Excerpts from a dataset

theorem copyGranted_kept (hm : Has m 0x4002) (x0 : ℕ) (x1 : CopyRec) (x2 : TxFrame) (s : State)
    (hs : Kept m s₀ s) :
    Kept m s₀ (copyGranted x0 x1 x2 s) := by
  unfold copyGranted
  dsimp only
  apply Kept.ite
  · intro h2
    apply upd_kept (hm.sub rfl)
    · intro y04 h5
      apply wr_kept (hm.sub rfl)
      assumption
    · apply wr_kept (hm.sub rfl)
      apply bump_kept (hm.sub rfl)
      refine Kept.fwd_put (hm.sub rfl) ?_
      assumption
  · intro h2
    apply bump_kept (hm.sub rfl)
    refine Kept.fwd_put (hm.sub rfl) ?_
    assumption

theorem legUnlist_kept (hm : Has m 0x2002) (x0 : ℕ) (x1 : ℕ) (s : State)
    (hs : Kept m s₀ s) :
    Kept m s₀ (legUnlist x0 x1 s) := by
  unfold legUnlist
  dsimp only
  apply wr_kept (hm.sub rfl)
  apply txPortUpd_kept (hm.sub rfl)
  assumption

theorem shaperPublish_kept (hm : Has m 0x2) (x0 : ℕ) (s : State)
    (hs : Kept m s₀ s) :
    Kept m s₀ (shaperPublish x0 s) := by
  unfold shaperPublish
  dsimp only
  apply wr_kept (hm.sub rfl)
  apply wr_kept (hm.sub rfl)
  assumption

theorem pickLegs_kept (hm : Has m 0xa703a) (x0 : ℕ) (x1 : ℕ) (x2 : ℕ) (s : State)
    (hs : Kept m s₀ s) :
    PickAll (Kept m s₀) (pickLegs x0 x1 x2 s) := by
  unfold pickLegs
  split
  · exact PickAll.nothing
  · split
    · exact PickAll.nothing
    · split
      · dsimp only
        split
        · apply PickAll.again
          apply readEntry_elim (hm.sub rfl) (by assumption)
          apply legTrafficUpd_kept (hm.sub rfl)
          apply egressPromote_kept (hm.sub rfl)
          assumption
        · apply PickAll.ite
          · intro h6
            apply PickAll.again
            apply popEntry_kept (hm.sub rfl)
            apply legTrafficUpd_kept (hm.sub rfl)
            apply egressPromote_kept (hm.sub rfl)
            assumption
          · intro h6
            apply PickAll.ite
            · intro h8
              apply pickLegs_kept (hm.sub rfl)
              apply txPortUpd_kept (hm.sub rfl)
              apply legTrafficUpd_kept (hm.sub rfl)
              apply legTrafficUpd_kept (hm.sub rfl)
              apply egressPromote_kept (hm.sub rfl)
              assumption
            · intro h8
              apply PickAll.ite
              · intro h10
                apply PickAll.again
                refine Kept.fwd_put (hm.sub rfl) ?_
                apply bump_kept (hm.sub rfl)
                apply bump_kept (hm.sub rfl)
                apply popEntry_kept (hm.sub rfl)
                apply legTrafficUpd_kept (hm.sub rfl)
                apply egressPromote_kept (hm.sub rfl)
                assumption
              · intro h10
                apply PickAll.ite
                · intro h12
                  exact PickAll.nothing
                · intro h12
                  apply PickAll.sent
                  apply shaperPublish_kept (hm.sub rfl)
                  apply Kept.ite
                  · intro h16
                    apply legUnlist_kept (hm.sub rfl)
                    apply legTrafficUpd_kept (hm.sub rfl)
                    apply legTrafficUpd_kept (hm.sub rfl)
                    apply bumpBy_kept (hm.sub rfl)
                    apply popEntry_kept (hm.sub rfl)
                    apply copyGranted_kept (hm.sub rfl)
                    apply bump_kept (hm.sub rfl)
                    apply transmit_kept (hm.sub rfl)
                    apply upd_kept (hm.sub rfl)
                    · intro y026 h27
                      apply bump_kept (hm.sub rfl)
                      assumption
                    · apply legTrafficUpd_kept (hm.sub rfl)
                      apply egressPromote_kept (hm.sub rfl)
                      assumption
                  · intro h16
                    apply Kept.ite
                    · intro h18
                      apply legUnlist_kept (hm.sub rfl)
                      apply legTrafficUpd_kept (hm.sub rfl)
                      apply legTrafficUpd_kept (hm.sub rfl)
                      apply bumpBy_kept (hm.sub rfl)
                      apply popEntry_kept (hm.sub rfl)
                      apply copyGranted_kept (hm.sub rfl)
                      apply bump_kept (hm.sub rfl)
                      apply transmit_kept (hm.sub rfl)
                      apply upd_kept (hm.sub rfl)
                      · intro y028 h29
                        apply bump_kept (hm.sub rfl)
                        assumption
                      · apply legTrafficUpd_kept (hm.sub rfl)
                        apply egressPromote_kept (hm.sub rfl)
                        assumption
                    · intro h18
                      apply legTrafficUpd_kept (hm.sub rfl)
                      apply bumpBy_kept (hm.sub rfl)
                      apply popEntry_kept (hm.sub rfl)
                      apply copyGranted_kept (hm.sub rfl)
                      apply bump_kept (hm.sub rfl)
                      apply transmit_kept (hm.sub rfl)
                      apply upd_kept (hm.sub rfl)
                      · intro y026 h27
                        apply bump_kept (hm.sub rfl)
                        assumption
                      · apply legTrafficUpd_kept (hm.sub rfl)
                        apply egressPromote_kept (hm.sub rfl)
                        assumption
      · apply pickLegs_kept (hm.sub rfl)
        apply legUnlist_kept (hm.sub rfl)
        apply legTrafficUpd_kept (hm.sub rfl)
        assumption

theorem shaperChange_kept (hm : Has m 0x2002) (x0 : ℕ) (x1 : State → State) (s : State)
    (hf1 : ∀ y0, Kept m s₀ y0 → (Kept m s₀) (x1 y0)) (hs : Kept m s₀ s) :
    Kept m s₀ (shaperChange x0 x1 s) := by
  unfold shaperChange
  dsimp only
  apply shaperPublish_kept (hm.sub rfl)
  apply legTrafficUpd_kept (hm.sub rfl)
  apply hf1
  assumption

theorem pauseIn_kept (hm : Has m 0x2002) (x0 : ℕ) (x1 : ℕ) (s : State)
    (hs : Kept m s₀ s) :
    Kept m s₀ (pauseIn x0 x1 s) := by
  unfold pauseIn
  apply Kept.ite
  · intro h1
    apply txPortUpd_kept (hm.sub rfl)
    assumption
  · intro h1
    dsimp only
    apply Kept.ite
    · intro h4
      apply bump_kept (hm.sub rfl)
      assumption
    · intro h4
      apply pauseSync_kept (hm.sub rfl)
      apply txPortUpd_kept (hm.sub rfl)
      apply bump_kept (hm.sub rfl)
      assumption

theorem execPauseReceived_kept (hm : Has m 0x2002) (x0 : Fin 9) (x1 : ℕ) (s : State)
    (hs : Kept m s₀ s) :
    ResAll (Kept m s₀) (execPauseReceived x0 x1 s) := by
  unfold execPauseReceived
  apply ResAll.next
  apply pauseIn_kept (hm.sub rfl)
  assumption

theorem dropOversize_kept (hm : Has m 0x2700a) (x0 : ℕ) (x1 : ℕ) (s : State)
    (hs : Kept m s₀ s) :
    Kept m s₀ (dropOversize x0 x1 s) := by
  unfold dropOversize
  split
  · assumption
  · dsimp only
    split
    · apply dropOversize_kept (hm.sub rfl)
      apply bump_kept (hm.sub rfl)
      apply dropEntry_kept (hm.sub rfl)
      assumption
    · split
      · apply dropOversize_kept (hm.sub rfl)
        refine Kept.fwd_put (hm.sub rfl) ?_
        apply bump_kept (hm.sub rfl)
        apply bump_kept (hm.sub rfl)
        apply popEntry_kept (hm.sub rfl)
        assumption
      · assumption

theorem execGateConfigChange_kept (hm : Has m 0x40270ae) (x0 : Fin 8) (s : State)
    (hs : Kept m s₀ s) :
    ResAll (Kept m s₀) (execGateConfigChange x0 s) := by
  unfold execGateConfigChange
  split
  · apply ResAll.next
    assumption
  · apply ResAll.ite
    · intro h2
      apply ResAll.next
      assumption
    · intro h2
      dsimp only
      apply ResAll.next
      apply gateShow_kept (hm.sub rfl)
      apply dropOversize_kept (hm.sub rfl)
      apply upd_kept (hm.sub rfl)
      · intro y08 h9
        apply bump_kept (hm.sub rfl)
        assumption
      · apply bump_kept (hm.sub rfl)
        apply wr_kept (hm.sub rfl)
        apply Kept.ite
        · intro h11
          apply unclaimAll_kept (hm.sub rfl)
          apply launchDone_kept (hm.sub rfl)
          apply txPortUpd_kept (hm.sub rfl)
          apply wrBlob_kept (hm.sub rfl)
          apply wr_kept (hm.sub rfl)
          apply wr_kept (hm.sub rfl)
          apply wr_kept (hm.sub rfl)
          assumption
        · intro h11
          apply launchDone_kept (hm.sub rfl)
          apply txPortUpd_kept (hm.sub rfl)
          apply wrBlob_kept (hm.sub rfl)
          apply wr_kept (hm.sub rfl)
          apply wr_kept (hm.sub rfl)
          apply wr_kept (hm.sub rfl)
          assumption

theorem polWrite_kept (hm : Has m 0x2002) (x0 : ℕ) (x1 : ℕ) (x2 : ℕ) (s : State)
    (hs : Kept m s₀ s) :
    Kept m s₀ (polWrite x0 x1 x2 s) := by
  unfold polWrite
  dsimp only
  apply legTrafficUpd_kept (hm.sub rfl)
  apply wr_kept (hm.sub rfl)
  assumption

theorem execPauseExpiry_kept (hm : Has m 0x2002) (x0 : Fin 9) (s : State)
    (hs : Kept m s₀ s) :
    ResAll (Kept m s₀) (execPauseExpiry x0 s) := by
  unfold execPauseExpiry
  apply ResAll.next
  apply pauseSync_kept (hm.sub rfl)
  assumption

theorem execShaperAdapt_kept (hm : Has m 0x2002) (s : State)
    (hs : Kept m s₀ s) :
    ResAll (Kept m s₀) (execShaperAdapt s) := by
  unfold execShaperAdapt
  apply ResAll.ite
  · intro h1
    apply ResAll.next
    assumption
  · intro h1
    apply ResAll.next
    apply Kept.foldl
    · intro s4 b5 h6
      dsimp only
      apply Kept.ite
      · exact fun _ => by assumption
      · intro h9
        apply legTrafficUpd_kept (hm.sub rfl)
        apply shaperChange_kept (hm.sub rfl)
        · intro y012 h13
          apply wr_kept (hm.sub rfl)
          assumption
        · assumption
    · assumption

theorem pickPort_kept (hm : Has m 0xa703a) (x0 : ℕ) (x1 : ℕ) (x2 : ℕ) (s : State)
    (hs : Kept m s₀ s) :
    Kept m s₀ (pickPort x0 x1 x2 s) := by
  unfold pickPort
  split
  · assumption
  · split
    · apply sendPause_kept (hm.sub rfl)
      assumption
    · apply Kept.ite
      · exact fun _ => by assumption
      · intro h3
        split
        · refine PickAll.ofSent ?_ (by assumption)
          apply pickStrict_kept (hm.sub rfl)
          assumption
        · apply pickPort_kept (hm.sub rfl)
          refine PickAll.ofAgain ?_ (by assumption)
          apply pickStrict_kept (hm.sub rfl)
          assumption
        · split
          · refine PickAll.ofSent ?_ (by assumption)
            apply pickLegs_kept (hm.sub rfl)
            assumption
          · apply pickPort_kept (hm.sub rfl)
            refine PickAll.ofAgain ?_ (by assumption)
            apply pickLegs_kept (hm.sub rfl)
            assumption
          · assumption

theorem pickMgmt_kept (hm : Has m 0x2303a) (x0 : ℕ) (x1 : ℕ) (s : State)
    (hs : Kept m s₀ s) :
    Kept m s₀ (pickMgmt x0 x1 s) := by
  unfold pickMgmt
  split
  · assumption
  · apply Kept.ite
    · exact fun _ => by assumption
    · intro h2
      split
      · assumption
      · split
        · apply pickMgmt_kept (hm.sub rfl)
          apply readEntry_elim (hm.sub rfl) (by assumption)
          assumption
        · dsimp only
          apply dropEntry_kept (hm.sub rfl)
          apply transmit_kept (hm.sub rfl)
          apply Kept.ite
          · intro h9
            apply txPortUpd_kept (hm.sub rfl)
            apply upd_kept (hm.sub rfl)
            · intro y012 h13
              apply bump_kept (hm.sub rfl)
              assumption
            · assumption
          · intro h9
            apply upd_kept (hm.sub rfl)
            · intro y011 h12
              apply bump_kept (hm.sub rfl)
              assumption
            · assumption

** About this task **
Take the lines above from the one containing "Kept m s₀ (copyGranted x0 x1 x2 s) := by" to the one containing "Kept m s₀ (shaperPublish x0 s) := by" and retype them exactly, both ends included, with nothing added.

** Answer section **
    Kept m s₀ (copyGranted x0 x1 x2 s) := by
  unfold copyGranted
  dsimp only
  apply Kept.ite
  · intro h2
    apply upd_kept (hm.sub rfl)
    · intro y04 h5
      apply wr_kept (hm.sub rfl)
      assumption
    · apply wr_kept (hm.sub rfl)
      apply bump_kept (hm.sub rfl)
      refine Kept.fwd_put (hm.sub rfl) ?_
      assumption
  · intro h2
    apply bump_kept (hm.sub rfl)
    refine Kept.fwd_put (hm.sub rfl) ?_
    assumption

theorem legUnlist_kept (hm : Has m 0x2002) (x0 : ℕ) (x1 : ℕ) (s : State)
    (hs : Kept m s₀ s) :
    Kept m s₀ (legUnlist x0 x1 s) := by
  unfold legUnlist
  dsimp only
  apply wr_kept (hm.sub rfl)
  apply txPortUpd_kept (hm.sub rfl)
  assumption

theorem shaperPublish_kept (hm : Has m 0x2) (x0 : ℕ) (s : State)
    (hs : Kept m s₀ s) :
    Kept m s₀ (shaperPublish x0 s) := by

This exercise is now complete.